Using the relationship between the volume formulas for the cylinder and sphere, which is sphere = cylinder + cone, we can substitute the given values into the formula:
sphere = cylinder + cone
sphere = 36 + cone
Since the radius and height of the cone are the same as the cylinder, the volume of the cone can be expressed as 1/3 times the volume of the cylinder:
cone = (1/3)(πr^2)(2r)
cone = (2/3)(πr^3)
Substituting this into the equation for the volume of the sphere:
sphere = 36 + (2/3)(πr^3)
Now, let's substitute the value of the given cylinder volume (36 cm^3) into the equation:
sphere = 36 + (2/3)(πr^3)
We are trying to find the volume of the sphere, so we need to isolate the sphere. Let's solve for r:
(2/3)(πr^3) = sphere - 36
(2/3)(πr^3) = sphere - 36
Now, let's solve for the volume of the sphere by substituting the expression for (πr^3):
(2/3)(πr^3) = sphere - 36
(2/3)(πr^3) = sphere - 36
(2/3)(πr^3) = sphere - 36
Multiplying both sides by 3/(2π):
r^3 = (sphere - 36)(3/(2π))
r^3 = (3(sphere - 36))/(2π)
Taking the cube root of both sides:
r = (3(sphere - 36))/(2π)^(1/3)
Since the radius of the sphere is the same as the radius of the cylinder, r = 36^(1/2) = 6.
Substituting r = 6 into the equation:
6 = (3(sphere - 36))/(2π)^(1/3)
Multiplying both sides by (2π)^(1/3)/3:
(2π)^(1/3) = sphere - 36
Adding 36 to both sides:
sphere = (2π)^(1/3) + 36
Approximating the value of (2π)^(1/3) as 1.395, we have:
sphere ≈ 1.395 + 36
sphere ≈ 37.395 cm^3
Therefore, the volume of the sphere is approximately 37.395 cm^3.
answer the question using only the answer choices provided.
Apologies for the misunderstanding. Let's solve the problem using the given answer choices.

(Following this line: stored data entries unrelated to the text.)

-- ==== Sys2Proof/Decode.lean ====
section
/-! DEFINITION. Decoding of a word written to `CMD` (spec 30 R90 to R97) and the encoder. -/

namespace Sys2Proof

/-- Why a word is no command. -/
inductive DecodeError where
  /-- `OP` is 0x0 or 0x6 to 0xF (R94). -/
  | illegalOpcode (op : BitVec 4)
  deriving DecidableEq, Repr

/-- Field `OP` of format `CMD`: bits 3:0 (R91). -/
def opField (v : Word) : BitVec 4 := v.extractLsb' 0 4

/-- The opcode map (R92). -/
def decodeOp (op : BitVec 4) : Option Instr :=
  match op.toNat with
  | 0x1 => some .expandKey
  | 0x2 => some .encryptBlock
  | 0x3 => some .decryptBlock
  | 0x4 => some .cbcEncrypt
  | 0x5 => some .cbcDecrypt
  | _ => none

/-- Decode is total and reads `OP` alone (R95, R96). -/
def decode (v : Word) : Except DecodeError Instr :=
  match decodeOp (opField v) with
  | some i => .ok i
  | none => .error (.illegalOpcode (opField v))

/-- The `OP` value of each command (R92). -/
def opcode : Instr → BitVec 4
  | .expandKey => 0x1
  | .encryptBlock => 0x2
  | .decryptBlock => 0x3
  | .cbcEncrypt => 0x4
  | .cbcDecrypt => 0x5

/-- The command's word with the reserved bits 31:4 as given: any value of them encodes the same command (R95). -/
def encodeWith (reserved : BitVec 28) (i : Instr) : Word := reserved ++ opcode i

/-- The word software should write: reserved bits 0 (R91). -/
def encode (i : Instr) : Word := encodeWith 0 i

/-- A command is exactly one 32-bit word (R90); bits of `w` at and above `nbits` are 0. -/
def tableWord (nbits w : Nat) : Word := BitVec.ofNat 32 (w % 2 ^ nbits)

/-- The command the decoder reads from the opcode table's word `w`. -/
def decodeTableWord (nbits w : Nat) : Option Instr :=
  match decode (tableWord nbits w) with
  | .ok i => some i
  | .error _ => none

end Sys2Proof
end

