-- ==== Sys2Proof/Machine/Ops.lean ====
section
/-! DEFINITION. The named operations over buffer memory (spec 20 R70 to R77), over the register window (20 R60 to
R65), and the operations every command shares: acceptance (20 R66), rejection (60 R243), completion (20 R68). -/

namespace Sys2Proof.Machine

/-- What a buffer-memory byte that nothing has written reads as (log 2). -/
def unwritten : Byte := 0

/-- One byte of buffer memory. -/
def readByte : Memory → Nat → Byte
  | [], _ => unwritten
  | (x, b) :: rest, a => if x = a then b else readByte rest a

/-- Put a cell in front unless it holds what an unlisted address reads as. -/
def consCell (a : Nat) (b : Byte) (rest : Memory) : Memory :=
  if b = unwritten then rest else (a, b) :: rest

/-- Write one byte of buffer memory, keeping the canonical form. -/
def writeByte : Memory → Nat → Byte → Memory
  | [], a, b => consCell a b []
  | (x, c) :: rest, a, b =>
    if a < x then consCell a b ((x, c) :: rest)
    else if a = x then consCell a b rest
    else (x, c) :: writeByte rest a b

/-- Cells at addresses that rise strictly from `lo`, inside the address space, none equal to an unwritten byte. -/
def risingFrom : Nat → Memory → Bool
  | _, [] => true
  | lo, (a, b) :: rest =>
    decide (lo ≤ a) && decide (a < Config.addressSpace) && decide (b ≠ unwritten) && risingFrom (a + 1) rest

/-- The canonical form of buffer memory. -/
def Memory.wf (m : Memory) : Bool := risingFrom 0 m

/-- `MemRead(a, 16)`: byte `i` is the byte at `a + i` (R71, R76). -/
def readBlock (m : Memory) (a : Nat) : Block := tabulate fun j => readByte m (a + j.val)

/-- Writes `n` bytes in ascending order from address `a`, byte `i` being `f i` (R13). -/
def writeBytes : Nat → Memory → Nat → (Nat → Byte) → Memory
  | 0, m, _, _ => m
  | n + 1, m, a, f => writeBytes n (writeByte m a (f 0)) (a + 1) (fun i => f (i + 1))

/-- `MemWrite(a, 16, v)`: byte `v[i]` goes to address `a + i` (R13, R71, R76). -/
def writeBlock (m : Memory) (a : Nat) (v : Block) : Memory := writeBytes 16 m a (fun i => v.toList.getD i 0)

/-- Whether the platform backs byte address `a` (R75); no address outside the space is backed (R70). -/
def admitted (s : State) (a : Nat) : Bool :=
  decide (a < Config.addressSpace) && s.backed.any fun r => decide (r.base ≤ a) && decide (a < r.base + r.size)

/-- Whether a 16-byte request at `a` touches backed addresses only (R75). -/
def blockAdmitted (s : State) (a : Nat) : Bool := (List.range 16).all fun j => admitted s (a + j)

/-- The value of a register at the port: write-only registers read 0, the KS window reads 0 while
`KS_VALID = 0` (R37, R39, R62). -/
def readNamed (r : Reg) (s : State) : Word :=
  match r with
  | .cmd => 0
  | .status => statusWord s
  | .src => s.src
  | .dst => s.dst
  | .len => s.len
  | .key _ => 0
  | .iv m => s.iv[m]
  | .din m => s.din[m]
  | .dout m => s.dout[m]
  | .ks w => if s.ksValid then s.ks[w] else 0

/-- Register read (R62): an unmapped offset reads 0 (R39). Served in both phases. -/
def readReg (off : Offset) (s : State) : Word :=
  match regAt off with
  | some r => readNamed r s
  | none => 0

/-- Register write while `IDLE`, but for `CMD` (R63); read-only registers ignore it (R39). -/
def writeNamed (r : Reg) (v : Word) (s : State) : State :=
  match r with
  | .cmd => s
  | .status => s
  | .src => { s with src := v }
  | .dst => { s with dst := v }
  | .len => { s with len := v }
  | .key m => { s with key := s.key.set m v }
  | .iv m => { s with iv := s.iv.set m v }
  | .din m => { s with din := s.din.set m v }
  | .dout _ => s
  | .ks _ => s

/-- A write to a register other than `CMD`: it takes effect in its own step while `IDLE` (R63) and is ignored while
`BUSY` (R65). An unmapped offset ignores it (R39). -/
def writeReg (off : Offset) (v : Word) (s : State) : State :=
  match s.phase, regAt off with
  | .busy, _ => s
  | .idle, some r => writeNamed r v s
  | .idle, none => s

/-- Rejection, the core's only form of exception (R243, R250): `ERR` and `DONE` are written and nothing else. The
core has no trap entry and no return (R250, R251). -/
def reject (e : ErrCode) (s : State) : State := { s with done := true, err := errCode e }

/-- What acceptance writes when every check passes (R66): `DONE` and `ERR` cleared, `BUSY` set, `cur_op` latched. -/
def accepted (op : BitVec 4) (s : State) : State :=
  { s with done := false, err := 0, phase := .busy, int := { s.int with curOp := op } }

/-- The internal storage once a command has ended: unspecified and unobservable (R20, R41 to R45, U2), so free
(log 7); the counters keep the bounds R44 and R45 give. -/
def leftover (d : Nat) (i : Internal) : Internal where
  curOp := Config.freeOp d
  work := Config.freeBlock d 0
  cv := Config.freeBlock d 1
  saved := Config.freeBlock d 2
  blockIndex := Config.freeIndex d 0 % 2 ^ 28
  round := Config.freeIndex d 1 % 15
  rcon := 1 + Config.freeIndex d 2 % 8
  sched := Config.freeSchedule d
  stage := i.stage

/-- The part of the completion step all commands share (R68): `BUSY` cleared and `DONE` set; `ERR` stays. -/
def complete (s : State) : State :=
  { s with phase := .idle, done := true, int := leftover s.draws s.int, draws := s.draws + 1 }

/-- Go on from a next state; a fault or a refusal stops. -/
def andThen (r : Result) (f : State → Result) : Result :=
  match r with
  | .next s => f s
  | .fault e => .fault e
  | .refused e => .refused e

end Sys2Proof.Machine
end

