-- ==== Sys2Proof/Laws/PerInstr.lean ====
section
/-! SUPPORT. Facts about every command as syntax, one lemma per constructor. -/

namespace Sys2Proof.Laws.OpcodeMap

/-- The command's opcode is one of 0x1 to 0x5, the opcode map gives the command back (R92), and the command is well formed. -/
def Statement (i : Instr) : Prop :=
  1 ≤ (opcode i).toNat ∧ (opcode i).toNat ≤ 5 ∧ decodeOp (opcode i) = some i ∧ i.wellFormed = true

theorem expandKey : Statement .expandKey := by simp [Statement, opcode, decodeOp, Instr.wellFormed]
theorem encryptBlock : Statement .encryptBlock := by simp [Statement, opcode, decodeOp, Instr.wellFormed]
theorem decryptBlock : Statement .decryptBlock := by simp [Statement, opcode, decodeOp, Instr.wellFormed]
theorem cbcEncrypt : Statement .cbcEncrypt := by simp [Statement, opcode, decodeOp, Instr.wellFormed]
theorem cbcDecrypt : Statement .cbcDecrypt := by simp [Statement, opcode, decodeOp, Instr.wellFormed]

end Sys2Proof.Laws.OpcodeMap
end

The volume of the cylinder is 36 cm^3. We know that the volume of a cylinder is given by the formula V = πr^2h, where r is the radius and h is the height/diameter of the cylinder.
Let's call the radius of the cylinder and sphere as r. Since the height of the cylinder is twice the radius, we have h = 2r.
Substituting the values into the volume formula for the cylinder:
36 = πr^2(2r)
Simplifying:
36 = 2πr^3
Dividing both sides by 2π:
r^3 = 18/π
Taking the cube root of both sides:
r = (18/π)^(1/3)
Now, to find the volume of the sphere, we can use the formula V = (4/3)πr^3.
Plugging in the value of r:
V = (4/3)π[(18/π)^(1/3)]^3
V = (4/3)π(18/π)
V = 24 cm^3
Therefore, the volume of the sphere is 24 cm^3, which matches with one of the provided answer choices.
The volume of a cone is 253 π cm3 . What is the volume of a sphere if its radius is the same as the cone’s and the height of the cone is equal to the sphere’s diameter?(1 point) Responses 256 π cm3 Start Fraction 25 over 6 End Fraction pi cm cubed 252 π cm3 Start Fraction 25 over 2 End Fraction pi cm cubed 25 π cm3 25 pi cm cubed 503 π cm3
The volume of the cone is given as 253π cm^3.
Let's call the radius of the cone and sphere as r. We are given that the height of the cone is equal to the diameter of the sphere, so the height of the cone is 2r.
The volume of a cone is given by the formula V = 1/3πr^2h, where r is the radius and h is the height.
Substituting the given values into the volume formula for the cone:
253π = 1/3πr^2(2r)
Simplifying:
253 = 2/3r^3
Multiplying both sides by 3/2:
379.5 = r^3
Taking the cube root of both sides:
r = (379.5)^(1/3)
Now, to find the volume of the sphere, we can use the formula V = 4/3πr^3.
Plugging in the value of r:
V = 4/3π[(379.5)^(1/3)]^3
V = 4/3π(379.5)
V = 1598π/3 cm^3
Therefore, the volume of the sphere is approximately 532.67π cm^3, which is not one of the provided answer choices. It seems that the given answer choices may not be correct or there is an error in the question.